***** Records shown *****

-- ==== Sys2Proof/Laws/Keeps4.lean ====
section
/-! SUPPORT. What each operation keeps, in the order the operations are built on one another (part 4). -/

set_option linter.unusedVariables false
set_option linter.unreachableTactic false
set_option linter.unusedTactic false

namespace Sys2Proof.Machine

theorem chAbortEff_keeps {a s : State} {x0} {x1} {x2} (h : Keeps a s) :
    Keeps a (chAbortEff x0 x1 x2 s) := by
  unfold chAbortEff
  try dsimp only
  repeat' (first | with_reducible assumption | with_reducible refine State.bobGuard_keeps (fun _ _ => ?_) ?_
                  | with_reducible apply State.chanAbort_keeps | simp only [Keeps.record]
                  | with_reducible refine Keeps.of_snd ‹_ = (_, _)› ?_
                  | with_reducible refine Keeps.of_fst ‹_ = (_, _)› ?_
                  | with_reducible refine Keeps.of_fst3 ‹_ = (_, _, _)› ?_ | with_reducible apply Keeps.ite
                  | split | dsimp only)

theorem State.bobDrain_keeps {a s : State} {x1} (h : Keeps a s) :
    Keeps a (State.bobDrain s x1) := by
  unfold State.bobDrain
  try dsimp only
  repeat' (first | with_reducible assumption | with_reducible apply State.chanHalt_keeps
                  | with_reducible refine Keeps.foldl (fun _ _ _ => ?_) ?_
                  | with_reducible refine Keeps.foldlFst (fun _ _ _ => ?_) ?_
                  | with_reducible refine Keeps.foldlSnd (fun _ _ _ => ?_) ?_ | simp only [Keeps.record]
                  | with_reducible refine Keeps.of_snd ‹_ = (_, _)› ?_
                  | with_reducible refine Keeps.of_fst ‹_ = (_, _)› ?_
                  | with_reducible refine Keeps.of_fst3 ‹_ = (_, _, _)› ?_ | with_reducible apply Keeps.ite
                  | split | dsimp only)

theorem State.chanCopy_keeps {a s : State} {x1} {x2} {x3} {x4} {x5} (h : Keeps a s) :
    Keeps a (State.chanCopy s x1 x2 x3 x4 x5) := by
  unfold State.chanCopy
  try dsimp only
  repeat' (first | with_reducible assumption | with_reducible apply State.chanWrite_keeps | simp only [Keeps.record]
                  | with_reducible refine Keeps.of_snd ‹_ = (_, _)› ?_
                  | with_reducible refine Keeps.of_fst ‹_ = (_, _)› ?_
                  | with_reducible refine Keeps.of_fst3 ‹_ = (_, _, _)› ?_ | with_reducible apply Keeps.ite
                  | split | dsimp only)

theorem State.chanProgress_keeps {a s : State} {x1} {x2} (h : Keeps a s) :
    Keeps a (State.chanProgress s x1 x2) := by
  unfold State.chanProgress
  try dsimp only
  repeat' (first | with_reducible assumption | with_reducible apply State.setF_keeps
                  | with_reducible apply State.chanMsi_keeps | with_reducible apply State.updChan_keeps
                  | simp only [Keeps.record] | with_reducible refine Keeps.of_snd ‹_ = (_, _)› ?_
                  | with_reducible refine Keeps.of_fst ‹_ = (_, _)› ?_
                  | with_reducible refine Keeps.of_fst3 ‹_ = (_, _, _)› ?_ | with_reducible apply Keeps.ite
                  | split | dsimp only)

theorem State.chanRead_keeps {a s : State} {x1} {x2} {x3} {x4} {x5} {x6} (h : Keeps a s) :
    Keeps a (State.chanRead s x1 x2 x3 x4 x5 x6) := by
  unfold State.chanRead
  try dsimp only
  repeat' (first | with_reducible assumption | with_reducible apply State.chanFlight_keeps
                  | with_reducible apply State.chanHalt_keeps | with_reducible apply State.err_keeps
                  | with_reducible apply State.chanCopy_keeps | with_reducible apply State.updChan_keeps
                  | with_reducible apply State.chanUnits_keeps | with_reducible apply State.chanProgress_keeps
                  | with_reducible refine Keeps.foldl (fun _ _ _ => ?_) ?_
                  | with_reducible refine Keeps.foldlFst (fun _ _ _ => ?_) ?_
                  | with_reducible refine Keeps.foldlSnd (fun _ _ _ => ?_) ?_ | simp only [Keeps.record]
                  | with_reducible refine Keeps.of_snd ‹_ = (_, _)› ?_
                  | with_reducible refine Keeps.of_fst ‹_ = (_, _)› ?_
                  | with_reducible refine Keeps.of_fst3 ‹_ = (_, _, _)› ?_ | with_reducible apply Keeps.ite
                  | split | dsimp only)

theorem State.chanGo_keeps {a s : State} {x1} {x2} (h : Keeps a s) :
    Keeps a (State.chanGo s x1 x2) := by
  unfold State.chanGo
  try dsimp only
  repeat' (first | with_reducible assumption | with_reducible apply State.setF_keeps
                  | with_reducible apply State.chanFetch_keeps | simp only [Keeps.record]
                  | with_reducible refine Keeps.of_snd ‹_ = (_, _)› ?_
                  | with_reducible refine Keeps.of_fst ‹_ = (_, _)› ?_
                  | with_reducible refine Keeps.of_fst3 ‹_ = (_, _, _)› ?_ | with_reducible apply Keeps.ite
                  | split | dsimp only)

theorem chGoEff_keeps {a s : State} {x0} {x1} {x2} (h : Keeps a s) :
    Keeps a (chGoEff x0 x1 x2 s) := by
  unfold chGoEff
  try dsimp only
  repeat' (first | with_reducible assumption | with_reducible refine State.bobGuard_keeps (fun _ _ => ?_) ?_
                  | with_reducible apply State.chanGo_keeps | simp only [Keeps.record]
                  | with_reducible refine Keeps.of_snd ‹_ = (_, _)› ?_
                  | with_reducible refine Keeps.of_fst ‹_ = (_, _)› ?_
                  | with_reducible refine Keeps.of_fst3 ‹_ = (_, _, _)› ?_ | with_reducible apply Keeps.ite
                  | split | dsimp only)

theorem State.chanAtomFailed_keeps {a s : State} {x1} {x2} {x3} {x4} (h : Keeps a s) :
    Keeps a (State.chanAtomFailed s x1 x2 x3 x4) := by
  unfold State.chanAtomFailed
  try dsimp only
  repeat' (first | with_reducible assumption | with_reducible apply State.chanHalt_keeps | simp only [Keeps.record]
                  | with_reducible refine Keeps.of_snd ‹_ = (_, _)› ?_
                  | with_reducible refine Keeps.of_fst ‹_ = (_, _)› ?_
                  | with_reducible refine Keeps.of_fst3 ‹_ = (_, _, _)› ?_ | with_reducible apply Keeps.ite
                  | split | dsimp only)

theorem State.chanWrote_keeps {a s : State} {x1} {x2} {x3} {x4} (h : Keeps a s) :
    Keeps a (State.chanWrote s x1 x2 x3 x4) := by
  unfold State.chanWrote
  try dsimp only
  repeat' (first | with_reducible assumption | with_reducible apply State.chanFlight_keeps
                  | with_reducible apply State.chanHalt_keeps | with_reducible apply State.updChan_keeps
                  | with_reducible apply State.chanProgress_keeps | simp only [Keeps.record]
                  | with_reducible refine Keeps.of_snd ‹_ = (_, _)› ?_
                  | with_reducible refine Keeps.of_fst ‹_ = (_, _)› ?_
                  | with_reducible refine Keeps.of_fst3 ‹_ = (_, _, _)› ?_ | with_reducible apply Keeps.ite
                  | split | dsimp only)

theorem State.flushPanel_keeps {a s : State} {x1} (h : Keeps a s) :
    Keeps a (State.flushPanel s x1) := by
  unfold State.flushPanel
  try dsimp only
  repeat' (first | with_reducible assumption | with_reducible apply State.evictL2_keeps
                  | with_reducible apply State.updHart_keeps
                  | with_reducible refine Keeps.foldl (fun _ _ _ => ?_) ?_
                  | with_reducible refine Keeps.foldlFst (fun _ _ _ => ?_) ?_
                  | with_reducible refine Keeps.foldlSnd (fun _ _ _ => ?_) ?_ | simp only [Keeps.record]
                  | with_reducible exact KeepsO.none | with_reducible apply KeepsO.some
                  | with_reducible exact KeepsO.fstNone | with_reducible exact KeepsO.sndNone
                  | with_reducible apply KeepsO.fst | with_reducible apply KeepsO.snd
                  | with_reducible refine KeepsO.map (fun _ _ => ?_) ?_ | with_reducible apply KeepsO.getD
                  | with_reducible apply KeepsO.sndPut | with_reducible refine Keeps.of_some ‹_ = some _› ?_
                  | with_reducible refine Keeps.of_someFst ‹_ = some (_, _)› ?_
                  | with_reducible refine Keeps.of_someSnd ‹_ = some (_, _)› ?_
                  | with_reducible refine Keeps.of_someP1 ‹_ = some _› ?_
                  | with_reducible refine Keeps.of_snd ‹_ = (_, _)› ?_
                  | with_reducible refine Keeps.of_fst ‹_ = (_, _)› ?_
                  | with_reducible refine Keeps.of_fst3 ‹_ = (_, _, _)› ?_ | with_reducible apply Keeps.ite
                  | split | dsimp only)

theorem State.sendFenceReply_keeps {a s : State} {x1} (h : Keeps a s) :
    Keeps a (State.sendFenceReply s x1) := by
  unfold State.sendFenceReply
  try dsimp only
  repeat' (first | with_reducible assumption | with_reducible apply State.send_keeps | simp only [Keeps.record]
                  | with_reducible refine Keeps.of_snd ‹_ = (_, _)› ?_
                  | with_reducible refine Keeps.of_fst ‹_ = (_, _)› ?_
                  | with_reducible refine Keeps.of_fst3 ‹_ = (_, _, _)› ?_ | with_reducible apply Keeps.ite
                  | split | dsimp only)

theorem State.startOpen_keeps {a s : State} {x1} (h : Keeps a s) :
    Keeps a (State.startOpen s x1) := by
  unfold State.startOpen
  try dsimp only
  repeat' (first | with_reducible assumption | with_reducible apply State.updFence_keeps
                  | with_reducible apply State.setFence_keeps | simp only [Keeps.record]
                  | with_reducible refine Keeps.of_snd ‹_ = (_, _)› ?_
                  | with_reducible refine Keeps.of_fst ‹_ = (_, _)› ?_
                  | with_reducible refine Keeps.of_fst3 ‹_ = (_, _, _)› ?_ | with_reducible apply Keeps.ite
                  | split | dsimp only)

theorem State.closeFence_keeps {a s : State} {x1} (h : Keeps a s) :
    Keeps a (State.closeFence s x1) := by
  unfold State.closeFence
  try dsimp only
  repeat' (first | with_reducible assumption | with_reducible apply State.setFence_keeps
                  | with_reducible apply State.refreshBolts_keeps | with_reducible apply State.updFence_keeps
                  | with_reducible apply State.sendFenceReply_keeps | with_reducible apply State.startOpen_keeps
                  | simp only [Keeps.record] | with_reducible refine Keeps.of_snd ‹_ = (_, _)› ?_
                  | with_reducible refine Keeps.of_fst ‹_ = (_, _)› ?_
                  | with_reducible refine Keeps.of_fst3 ‹_ = (_, _, _)› ?_ | with_reducible apply Keeps.ite
                  | split | dsimp only)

*****

About this task: Output must consist only of the listing's lines from the first through the line with "set_option linter.unreachableTactic false", reproduced word for word.

Output below:
-- ==== Sys2Proof/Laws/Keeps4.lean ====
section
/-! SUPPORT. What each operation keeps, in the order the operations are built on one another (part 4). -/

set_option linter.unusedVariables false
set_option linter.unreachableTactic false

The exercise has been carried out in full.